Prof Neil Ferguson (SAGE) was interviewed in The Times on 26th December 2020 and spoke about SAGE advisors reaction to China’s innovation of lockdowns saying, “it’s a Communist one party state, we said. We couldn’t get away with it in Europe, we thought”…”And then Italy did it. And we realised we could”. 

And they have. By using everything they know about behavioural psychology. The very knowledge that has been accumulated to help people overcome their fears and rational or irrational physical responses has now been weaponised to manage a population and bring it to compliance. We have become lambs prepared to sacrifice everything on the altar of suppressing a virus. Yet we have now passed the 100,000 deaths of those ‘with’ Covid and the lockdowns show little sign of abating. We also know that suggestions of relaxation are regularly reversed at the eleventh hour. 

Normality seems distant, our thoughts and hopes have been reprogrammed like the man in solitary confinement who on being given an hours exercise in the yard feels gratitude for the freedom. The things we took for granted, seeing our families, singing in praise, playing sport or just enjoying the company of friends. These are simple pleasures that we dream of and will congratulate the government on returning to us. We are forgetting we are free, we are forgetting that our homes were once our castles, we are forgetting to question the governments’ decisions, we are forgetting to protect our young and put their futures first. 

Warm weather will bring some relief as the summer will exercise its natural virus suppression, and the vaccine rollout is being presented as the way out. But what of next year and the next virus? What have we learnt? 

The NHS has structural weaknesses that sees it under pressure every winter as a result of challenges from influenza and winter vomiting. Add on a pandemic virus and it is not hard to understand the stress experienced. 

So, we need to make changes, we proved we can build bed capacity by constructing temporary hospitals but we still had a staffing problem. We need to increase training and flexibility in our staff so we can adapt service delivery and quickly have a larger number of intensive care staff to meet need.  

We need to consider the idea of a reserve force so when you leave the NHS or retire you give 2-3 years retained service and can be called upon in times of emergency.
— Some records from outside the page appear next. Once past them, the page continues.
theorem romEntry_default_le {c c' : Fin 8} {a a' : Fin 4} (hc : c ≤ c') (ha : a ≤ a') :
    (romEntry latRomDefault c a).toNat ≤ (romEntry latRomDefault c' a').toNat :=
  calc (romEntry latRomDefault c a).toNat
    _ ≤ (romEntry latRomDefault c a').toNat := romEntry_default_monotone_avg c ha
    _ ≤ (romEntry latRomDefault c' a').toNat := romEntry_default_monotone_cycle a' hc

/-- Settles O25: the indices of the statement are those of `romEntry`, whose laws are the three clauses. -/
theorem latRomLaws : Obligations.LatRomLaws := by
  intro s hrom
  rw [hrom]
  refine ⟨fun c a a' hc4 hc7 ha ha' => ?constant, romRead_default_range, fun c c' a a' hc hc7 ha ha3 => ?monotone⟩
  case constant =>
    have hrow (b : Nat) (hb : b ≤ 3) :=
      romEntry_default_avg_irrelevant (c := ⟨c, by omega⟩) hc4 ⟨b, by omega⟩
    exact (hrow a ha).trans (hrow a' ha').symm
  case monotone =>
    exact romEntry_default_le (c := ⟨c, by omega⟩) (c' := ⟨c', by omega⟩) (a := ⟨a, by omega⟩) (a' := ⟨a', by omega⟩)
      hc ha

end Sys2Proof.Machine

/-! # The clock edge without a reset: an accepted command and an idle edge (R101 to R103)

With RST = 0 an edge does one of two things, whatever word CMD holds: it commits the command's result, or it clears
DONE.  What a commit writes is then said per result. -/

namespace Sys2Proof.Machine

theorem clockEdge_accepted (c : Cmd) (s : State) :
    clockEdge ⟨false, true, c⟩ s = .next (s.commit (evalCmd s.params.latRom c)) := clockEdge_eq ⟨false, true, c⟩ s

theorem clockEdge_idle (c : Cmd) (s : State) : clockEdge ⟨false, false, c⟩ s = .next s.idleEdge :=
  clockEdge_eq ⟨false, false, c⟩ s

theorem State.commit_ok (s : State) (v : Word) :
    s.commit (.ok v) = { s with tmpc := { s.tmpc with res := v, err := false, ecode := 0, done := true } } := rfl

theorem State.commit_fail (s : State) (e : ErrCode) :
    s.commit (.fail e) = { s with tmpc := { s.tmpc with err := true, errs := true, ecode := e.code, done := true } } :=
  rfl

theorem State.idleEdge_eq (s : State) : s.idleEdge = { s with tmpc := { s.tmpc with done := false } } := rfl

/-- Settles O7: an accepted edge commits the result of the word, which is a success or a failure. -/
theorem acceptedEdgeCommitsTheResult : Obligations.AcceptedEdgeCommitsTheResult := by
  intro c s
  refine ⟨fun v hok => ?success, fun e hfail => ?failure⟩
  case success => rw [clockEdge_accepted, hok, State.commit_ok]
  case failure => rw [clockEdge_accepted, hfail, State.commit_fail]

/-- Settles O10: an edge without a reset and without a command is idle. -/
theorem idleEdgeWritesDoneOnly : Obligations.IdleEdgeWritesDoneOnly := by
  intro s c
  rw [clockEdge_idle, State.idleEdge_eq]

end Sys2Proof.Machine

/-! # The reset edge (R110)

With RST = 1 neither CMD_VALID nor CMD matters: the edge is the reset edge, which replaces TMPC's registers and writes
no other part of the state. -/

namespace Sys2Proof.Machine

theorem clockEdge_reset (valid : Bool) (c : Cmd) (s : State) : clockEdge ⟨true, valid, c⟩ s = .next s.resetEdge :=
  clockEdge_eq ⟨true, valid, c⟩ s

theorem State.resetEdge_eq (s : State) :
    s.resetEdge = { s with tmpc := { res := 0, err := false, errs := false, ecode := 0, done := false } } := rfl

/-- Settles O11: an edge with RST = 1 is the reset edge, whatever the other pins hold. -/
theorem resetEdgeClearsTmpcOnly : Obligations.ResetEdgeClearsTmpcOnly := by
  intro s valid c
  rw [clockEdge_reset, State.resetEdge_eq]

end Sys2Proof.Machine

/-! # Decoding and encoding are inverse to each other

Decoding cuts the four fields of a word into the command's parts; encoding joins them again.  The field equations
`decode_enc_*` give one direction.  For the other, a decoded command has the opcode and the fields of its word, and a
word is determined by them. -/

namespace Sys2Proof

/-- Settles O3: the decoder's equation for the command's opcode, and the parts of A and P read back. -/
theorem decodeOfEncodeIsTheCommand : Obligations.DecodeOfEncodeIsTheCommand := by
  intro i
  cases i <;> simp only [encode, Instr.opcode, Instr.pBits, Instr.bBits, Instr.aBits]
  case cnt2c => rw [decode_enc_cnt2c, aLo_append, aHi_append]
  case cnt2f => rw [decode_enc_cnt2f, aLo_append, aHi_append]
  case c2cnt => rw [decode_enc_c2cnt]
  case pack => rw [decode_enc_pack, aLo_append, aHi_append, pLow_geometry, pWidth_geometry, pHi3_geometry]
  case unpack => rw [decode_enc_unpack, aLo_append, aHi_append, pLow_geometry, pWidth_geometry, pHi3_geometry]
  case getf => rw [decode_enc_getf, aLo_append, aHi_append, pLow_fid, pHi8_fid]
  case setf => rw [decode_enc_setf, aLo_append, aHi_append, pLow_fid, pHi8_fid]
  case lat => rw [decode_enc_lat]

@[simp] theorem decode_encode (i : Instr) : decode (encode i) = .ok i := decodeOfEncodeIsTheCommand i

/-- Every part of a decoded command comes from its place in the word. -/
theorem fields_of_decode {c : Cmd} {i : Instr} (h : decode c = .ok i) :
    i.opcode = opField c ∧ i.pBits = pField c ∧ i.bBits = bField c ∧ i.aBits = aField c := by
  unfold decode at h
  split at h <;> cases h
  all_goals
    rename_i hop
    refine ⟨BitVec.eq_of_toNat_eq hop.symm, ?_, rfl, ?_⟩ <;>
      simp only [Instr.pBits, Instr.aBits, geometry_parts, fid_parts, aHi_aLo]

/-- Settles O4: a decoded command has its word's four fields, and they determine the word. -/
theorem encodeOfDecodeIsTheWord : Obligations.EncodeOfDecodeIsTheWord := by
  intro c i h
  obtain ⟨hop, hp, hb, ha⟩ := fields_of_decode h
  rw [encode, hop, hp, hb, ha, enc_fields]

/-- Settles O1: closed words, decoded by evaluation. -/
theorem decodesWordsWrittenFromTheSpec : Obligations.DecodesWordsWrittenFromTheSpec := by
  unfold Obligations.DecodesWordsWrittenFromTheSpec
  decide

end Sys2Proof

/-! # The assembler on integer operands (R68)

An unsigned operand is accepted exactly when it fits its field, and the field then holds it; a count is accepted from
-32768 to 65535 and the field holds its low 16 bits.  The word of a line is the weighted sum of its fields. -/

namespace Sys2Proof.Machine

theorem exists_field {n : Nat} {v : Int} (h : 0 ≤ v ∧ v < 2 ^ n) : ∃ x : BitVec n, v = x.toNat := by
  refine ⟨BitVec.ofInt n v, ?_⟩
  rw [BitVec.toNat_ofInt, Int.emod_eq_of_lt h.1 (by exact_mod_cast h.2), Int.toNat_of_nonneg h.1]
Training days would be paid to keep you ready and responsive to backfill as staff are moved forwards to the intensive front line.  

We need to have effective separation between pandemic treatment and the continuation of priority healthcare. 

We need to understand the epidemiology of virus’, protecting the vulnerable without harming those who are not vulnerable to death. 

But most of all we must never again blind ourselves to the collateral damage to our children and young people by using behavioural approaches based on fear.

Before becoming a Member of the Scottish Parliament for the South of Scotland Michelle Ballantyne was a nurse and NHS manager of twenty-five years experience. In January Michelle became leader of Reform UK Scotland.